NASA Taps the Power of Zombie Stars in Two-In-One Instrument

Apr. 8, 2013 — Neutron stars have been called the zombies of the cosmos. They shine even though they're technically dead, occasionally feeding on neighboring stars if they venture too close. Interestingly, these unusual objects, born when a massive star extinguishes its fuel and collapses under its own gravity, also may help future space travelers navigate to Mars and other distant destinations.

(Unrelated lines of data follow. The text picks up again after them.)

-- ==== Sys2Proof/Safety.lean ====
section
/-! DEFINITION. What a safe run keeps: the laws of the spec that hold between happenings, as predicates on
one state, in the terms the claims use. -/

namespace Sys2Proof.Machine

/-! ### The run scheduler (03) -/

/-- READY or PARKED: the job stands in the ready queue (03 R54). -/
def JobState.waits : JobState → Bool
  | .ready | .parked _ => true
  | .defined | .armed | .running | .held _ => false

/-- Between happenings the PSU is IDLE only when the ready queue is empty (03 R56). -/
def SchedulerSettled (s : State) : Prop := s.psu = none → ∀ c, s.cls c = []

/-- The laws of the ready queue and the PSU (03 R53 to R56). -/
structure SchedulerLaw (s : State) : Prop where
  /-- Each job stands in a class at most once (R54). -/
  nodup : ∀ c, (s.cls c).Nodup
  /-- The queue holds exactly the READY and PARKED jobs, each in the class of its priority (R54). -/
  queued : ∀ c j, j ∈ s.cls c ↔
    ∃ b, s.job j = some b ∧ b.state.waits = true ∧ b.par.priority = c
  /-- The PSU is BUSY exactly while one job is RUNNING, the job named by the run (R53). -/
  running : ∀ j, (∃ b, s.job j = some b ∧ b.state = .running) ↔ ∃ run, s.psu = some run ∧ run.job = j
  /-- A PARKED job stands at the head of its class (R55). -/
  parkedFirst : ∀ j b p, s.job j = some b → b.state = .parked p →
    (s.cls b.par.priority).head? = some j
  /-- While a job of a class runs, none of that class is PARKED (R55). -/
  runningAlone : ∀ j b k d p, s.job j = some b → b.state = .running → s.job k = some d →
    d.state = .parked p → d.par.priority ≠ b.par.priority
  /-- The PSU is IDLE only when the queue is empty (R56). -/
  settled : SchedulerSettled s

/-- The armed flag and the countdown of a job go with its state (02 R26, Table 2-2, R32): DEFINED is
not armed, ARMED is, an armed job has a stride and a countdown above 0, any other a countdown of 0. -/
def ArmedLaw (s : State) : Prop :=
  ∀ j b, s.job j = some b →
    (b.state = .defined → b.armed = false) ∧ (b.state = .armed → b.armed = true) ∧
    (b.armed = true → 0 < b.countdown ∧ 0 < b.par.stride) ∧ (b.armed = false → b.countdown = 0)

/-! ### Rings, sets and their references (01, 06) -/

/-- How many jobs name a ring (01 R6). -/
def ringJobs (r : RingId) (s : State) : Nat :=
  (allJobs.filter fun j => match s.job j with | some b => b.ring = r | none => false).length

/-- How many jobs name a set (06 R106). -/
def setJobs (c : SetId) (s : State) : Nat :=
  (allJobs.filter fun j => match s.job j with | some b => b.set = c | none => false).length

/-- The laws of reference counts and load contexts (01 R6, R7; 06 R106 to R108). -/
structure ReferenceLaw (s : State) : Prop where
  /-- A ring's reference count is the number of jobs that name it (01 R6). -/
  ringRefs : ∀ r g, s.ring r = some g → g.refs = ringJobs r s
  /-- A ring that a job names is ACTIVE: it is never freed while its count is above 0 (01 R6). -/
  ringNamed : ∀ j b, s.job j = some b → ∃ g, s.ring b.ring = some g
  /-- A set's reference count is the number of jobs that name it (06 R106). -/
  setRefs : ∀ c v, s.coef c = some v → v.refs = setJobs c s
  /-- A set that a job names is READY (06 R105, R106). -/
  setNamed : ∀ j b, s.job j = some b → ∃ v, s.coef b.set = some v ∧ v.phase ≠ .loading
  /-- An open load context holds a LOADING set of its session, and no more than its length is taken
  (06 R108). -/
  loads : ∀ x l, (s.session x).load = some l →
    ∃ v, s.coef l.set = some v ∧ v.phase = .loading ∧ v.owner = some x ∧ l.next ≤ v.length
  /-- Each LOADING set belongs to the one open context of its owner (06 R108). -/
  loading : ∀ c v, s.coef c = some v → v.phase = .loading →
    ∃ x l, v.owner = some x ∧ (s.session x).load = some l ∧ l.set = c
  /-- A ring has no owner exactly when it is orphaned, and then jobs still name it (01 R7). -/
  ringOrphan : ∀ r g, s.ring r = some g →
    (g.orphaned = true ↔ g.owner = none) ∧ (g.orphaned = true → 0 < g.refs)
  /-- A set has no owner exactly when it is orphaned, and then jobs still name it (06 R107). -/
  setOrphan : ∀ c v, s.coef c = some v →
    (v.isOrphaned = true ↔ v.owner = none) ∧ (v.isOrphaned = true → 0 < v.refs)

/-- A channel is bound to a ring exactly when that ring is ACTIVE with the channel as its source
(01 R8). -/
def BindingLaw (s : State) : Prop :=
  ∀ c r, s.binding c = some r ↔ ∃ g, s.ring r = some g ∧ g.source = .channel c

/-- Head and fill of every ring (01 R2), its capacity (01 R17), and the window of every job that pins
its ring: it consists of present samples (01 R5). -/
structure WindowLaw (s : State) : Prop where
  ringFill : ∀ r g, s.ring r = some g →
    g.fill ≤ g.head ∧ g.fill ≤ g.capacity ∧ g.head ≤ Config.headLimit ∧
    Config.minCapacity ≤ g.capacity ∧ g.capacity ≤ Config.maxCapacity
  present : ∀ j b g, s.job j = some b → b.state.pins = true → s.ring b.ring = some g →
    g.head - g.fill ≤ b.windowStart ∧ b.windowStart + b.par.length ≤ g.head

/-- A CLOSED session owns nothing and its lists are empty (08 R131). -/
def ClosedLaw (s : State) : Prop :=
  ∀ x, (s.session x).isOpen = false →
    (∀ j b, s.job j = some b → b.owner ≠ x) ∧
    (∀ r g, s.ring r = some g → g.owner ≠ some x) ∧
    (∀ c v, s.coef c = some v → v.owner ≠ some x) ∧
    (s.session x).queue = [] ∧ (s.session x).cache = [] ∧ (s.session x).results = [] ∧
    (s.session x).heldOrder = [] ∧ (s.session x).load = none ∧ (s.session x).pendingList = [] ∧
    (s.session x).inFlight = []

/-! ### Extents (07) -/

/-- How many entries of a free-extent list cover an address. -/
def freeCover (l : List Extent) (a : Nat) : Nat :=
  (l.filter fun e => e.base ≤ a && a < e.base + e.size).length

/-- How many ACTIVE rings hold an address of sample memory. -/
def ringCover (s : State) (a : Nat) : Nat :=
  (allRings.filter fun r => match s.ring r with
    | some g => g.base ≤ a && a < g.base + g.capacity
    | none => false).length

/-- How many LOADING and READY sets hold an address of coefficient memory. -/
def setCover (s : State) (a : Nat) : Nat :=
  (allSets.filter fun c => match s.coef c with
    | some v => v.base ≤ a && a < v.base + v.length
    | none => false).length

/-- A free-extent list is in rising order of base, no entry is empty, and no two are adjacent
(07 R122). -/
def FreeListOrdered : List Extent → Prop
  | [] => True
  | [e] => 0 < e.size
  | e :: f :: rest => 0 < e.size ∧ e.base + e.size < f.base ∧ FreeListOrdered (f :: rest)

/-- The extents in use and the free entries of each memory are pairwise disjoint and together cover
it, and nothing lies outside it (07 R122). -/
structure ExtentLaw (s : State) : Prop where
  sampleOrdered : FreeListOrdered s.sampleFree
  sampleOnce : ∀ a, freeCover s.sampleFree a + ringCover s a =
    if a < Config.sampleMemorySize then 1 else 0
  coefOrdered : FreeListOrdered s.coefFree
  coefOnce : ∀ a, freeCover s.coefFree a + setCover s a = if a < Config.coefMemorySize then 1 else 0
  ringSize : ∀ r g, s.ring r = some g → 0 < g.capacity
  setSize : ∀ c v, s.coef c = some v → 0 < v.length

/-! ### Results (04) -/

/-- The laws of a session's result queue and held order list (04 R74, R75, R77). -/
structure HeldLaw (s : State) : Prop where
  /-- The list holds each HELD job of the session once (R77). -/
  nodup : ∀ x, (s.session x).heldOrder.Nodup
  listed : ∀ x j, j ∈ (s.session x).heldOrder ↔
    ∃ b r, s.job j = some b ∧ b.owner = x ∧ b.state = .held r
  /-- A held result is the result of the job that holds it (R64, R77). -/
  named : ∀ j b r, s.job j = some b → b.state = .held r → r.job = j
  /-- A job is HELD only while its session's queue holds 32 records (R74). -/
  full : ∀ x, (s.session x).heldOrder ≠ [] → (s.session x).results.length = Config.resultQueueSize
  /-- Every queued record belongs to a job of the session (R75). -/
  owned : ∀ x r, r ∈ (s.session x).results → ∃ b, s.job r.job = some b ∧ b.owner = x

/-! ### Capacities (00 Table 0-2) -/

/-- No list outgrows its capacity and no count its limit (01 R9, 04 R74, 08 R143, R146, 09 R154, R162,
10 R170, R179). -/
structure Bounded (s : State) : Prop where
  word : s.spWord.length < Config.sampleWordSize
  fifo : ∀ p, (s.port p).fifo.length ≤ Config.replyFifoSize
  lineErrors : ∀ p, (s.port p).lineErrors ≤ Config.countLimit
  queue : ∀ x, (s.session x).queue.length ≤ Config.commandQueueSize
  cache : ∀ x, (s.session x).cache.length ≤ Config.replyCacheSize
  results : ∀ x, (s.session x).results.length ≤ Config.resultQueueSize
  inFlight : ∀ x, (s.session x).inFlight.length ≤ Config.inFlightSize
  retry : ∀ x, (s.session x).retry ≤ Config.maxRetries

/-! ### Sequence numbers (08 R142, 09 R157) -/

/-- The numbers are consecutive modulo 256, and the last is just below `next`. -/
def ChainTo (next : Byte) (l : List Byte) : Prop :=
  ∀ i, i < l.length → l[i]? = some (next - BitVec.ofNat 8 (l.length - i))

/-- The numbers in the reply cache and then in the command queue run up to the expected sequence
(08 R142); a CLOSED session holds none. -/
def SequenceLaw (s : State) : Prop :=
  ∀ x, ChainTo (s.session x).expected
      ((s.session x).cache.map Frame.seq ++ (s.session x).queue.map Command.seq) ∧
    ((s.session x).isOpen = false → (s.session x).cache = [] ∧ (s.session x).queue = [])

/-- The notices in flight carry consecutive sequence numbers up to the notice sequence (09 R157); a
CLOSED session has none in flight. -/
def NoticeSequenceLaw (s : State) : Prop :=
  ∀ x, ChainTo (s.session x).noticeSeq ((s.session x).inFlight.map fun n => n.frame.seq) ∧
    ((s.session x).isOpen = false → (s.session x).inFlight = [])

/-! ### Notices (09, 05) -/

/-- The notice timer follows the oldest notice in flight (09 R158), and a marked notice has no sent-at
(R162); a CLOSED session has no notice in flight. -/
def TimerLaw (s : State) : Prop :=
  ∀ x, (s.session x).timer = (s.session x).timerLaw ∧
    (∀ n ∈ (s.session x).inFlight, n.marked = true → n.sentAt = none) ∧
    ((s.session x).isOpen = false → (s.session x).inFlight = [])

/-- Two entries are of the same kind for the same job (09 R154). -/
def Entry.sameKind : Entry → Entry → Bool
  | .alert j _ _ _ _, .alert k _ _ _ _ => j = k
  | .fault j _ _, .fault k _ _ => j = k
  | .overrun j _, .overrun k _ => j = k
  | .results, .results => true
  | _, _ => false

/-- No pending list holds two entries of the same kind for the same job (09 R154). -/
def EntriesDistinct (s : State) : Prop :=
  ∀ x, (s.session x).pendingList.Pairwise fun e f => e.sameKind f = false

/-- A pending ALERT entry names a job of its session (05 R99, 02 R45). -/
def AlertsOwned (s : State) : Prop :=
  ∀ x j c v run n, Entry.alert j c v run n ∈ (s.session x).pendingList →
    ∃ b, s.job j = some b ∧ b.owner = x

/-- The two relations of 05 R98 between a watch and the owner's pending list: with no ALERT entry for
the job the current class is the reported one; with one, its class is the current one and differs from
the reported one. -/
def WatchLaw (s : State) : Prop :=
  ∀ j b w, s.job j = some b → b.watch = some w →
    ((s.session b.owner).pendingList.any (Entry.isAlertOf j) = false → w.current = w.reported) ∧
    (∀ c v run n, Entry.alert j c v run n ∈ (s.session b.owner).pendingList →
      c = w.current ∧ c ≠ w.reported)

/-! ### Ports and memories -/

/-- While the port U transmitter is IDLE, nothing waits for it (10 R180). -/
def PortUSettled (s : State) : Prop :=
  s.txU = none → (s.port .u).fifo = [] ∧ offer .u s = .nothing

/-- Both memories keep their canonical form (log 8). -/
def MemoriesCanonical (s : State) : Prop := s.sampleMem.wf = true ∧ s.coefMem.wf = true

/-- Nothing waits that a happening's end would start: the scheduler and port U are settled. -/
def Quiet (s : State) : Prop := SchedulerSettled s ∧ PortUSettled s

/-! ### What a command's execution and reception leave, in the terms of the claims -/

/-- Session `x` is served next, and the command at the head of its queue has this sequence number and
payload, with `rest` behind it (08 R143, R144). -/
def NextIs (x : Port) (q : Byte) (payload : List Byte) (rest : List Command) (s : State) : Prop :=
  served s = some x ∧ (s.session x).queue = { seq := q, payload := payload } :: rest

/-- The byte that names a ring, set, job, channel or priority (11 Table 11-3). -/
def idByte {n : Nat} (i : Fin n) : Byte := BitVec.ofNat 8 i.val

/-- The 18 SP_CLK periods of a whole sample word: the channel and then the value, each most significant
bit first, with the mark at the first bit (01 R9). -/
def wordPeriods (c : ChannelId) (v : Word16) : List SpPeriod :=
  (List.range 18).map fun i =>
    { mark := i = 0, bit := if i < 2 then c.val.testBit (1 - i) else v.getLsbD (17 - i) }

/-- The record of a session whose command left the queue with `rest` behind it and whose reply is
cached, and the marker that names the session (08 R144 to R146). -/
def executed (x : Port) (f : Frame) (rest : List Command) (s : State) : State :=
  { s.modSession x fun z => { z with queue := rest, cache := cacheReply f z.cache } with
    lastServed := x }

/-- The state after the execution of a command whose owning block left `s`: the reply is cached and
placed, and the happening ends (08 R145). -/
def answered (x : Port) (q : Byte) (st : Status) (code : Byte) (data : List Byte)
    (rest : List Command) (s : State) : State :=
  finish (place x (replyFrame q st code data) (executed x (replyFrame q st code data) rest s))

/-- A frame handed to a port that has nothing else to send: port U begins it at once when its
transmitter is IDLE, else it joins the reply FIFO (10 R179, R180). -/
def handOver (p : Port) (f : Frame) (s : State) : State :=
  match p, s.txU with
  | .u, none => { s with txU := some f }
  | _, _ => place p f s

/-- The state in which a complete frame is resolved: its last byte is taken and the receiver hunts
again (10 R168). -/
def received (p : Port) (s : State) : State :=
  (noteByteU p (exchange p s)).modPort p fun y => { y with rx := .hunt }

/-- A port's line error count one higher, up to its limit (10 R170). -/
def countLineError (p : Port) (s : State) : State :=
  s.modPort p fun y => { y with lineErrors := bump Config.countLimit y.lineErrors }

/-- A countdown step of ring `r` brings this job's countdown to 0 with fill enough for its window
(02 R34). -/
def Job.dueAt (r : RingId) (fill : Nat) (b : Job) : Bool :=
  b.armed && b.ring = r && b.countdown ≤ 1 && b.par.length ≤ fill

/-- The job fires at the countdown step (02 R36). -/
def firesAt (r : RingId) (fill : Nat) (s : State) (j : JobId) : Bool :=
  match s.job j with
  | some b => b.dueAt r fill && b.state = .armed
  | none => false

/-- The job, of session `y`, misses a trigger at the countdown step (02 R37). -/
def missesAt (r : RingId) (fill : Nat) (y : Port) (s : State) (j : JobId) : Bool :=
  match s.job j with
  | some b => b.dueAt r fill && b.state ≠ .armed && b.state ≠ .defined && b.owner = y
  | none => false

/-- The job stands in class `c` as READY or PARKED (03 R54). -/
def waitsIn (c : ClassId) (s : State) (j : JobId) : Bool :=
  match s.job j with
  | some b => b.state.waits && b.par.priority = c
  | none => false

/-- The job is one of session `y`. -/
def ownedBy (y : Port) (s : State) (j : JobId) : Bool :=
  match s.job j with
  | some b => b.owner = y
  | none => false

/-- How many jobs of session `y` name a ring (01 R23). -/
def ringJobsOf (y : Port) (r : RingId) (s : State) : Nat :=
  (allJobs.filter fun j => match s.job j with
    | some b => b.owner = y && b.ring = r
    | none => false).length

/-- How many jobs of session `y` name a set (06 R118). -/
def setJobsOf (y : Port) (c : SetId) (s : State) : Nat :=
  (allJobs.filter fun j => match s.job j with
    | some b => b.owner = y && b.set = c
    | none => false).length

end Sys2Proof.Machine
end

This artist’s rendition shows the NICER/SEXTANT payload that NASA recently selected as its next Explorer Mission of Opportunity. The 56-telescope payload will fly on the International Space Station. (Credit: NASA)
NASA recently selected a new mission called the Neutron-star Interior Composition Explorer (NICER) to not only reveal the physics that make neutron stars the densest objects in nature, but also to demonstrate a groundbreaking navigation technology that could revolutionize the agency's ability to travel to the far reaches of the solar system and beyond.

The multi-purpose mission, also known as NICER/SEXTANT (Station Explorer for X-ray Timing and Navigation Technology), consists of 56 X-ray telescopes in a compact bundle, their associated silicon detectors, and a number of other advanced technologies. Both NASA's Science Mission Directorate's Explorers Program and the Space Technology Mission Directorate's Game Changing Program are contributing to the mission's development.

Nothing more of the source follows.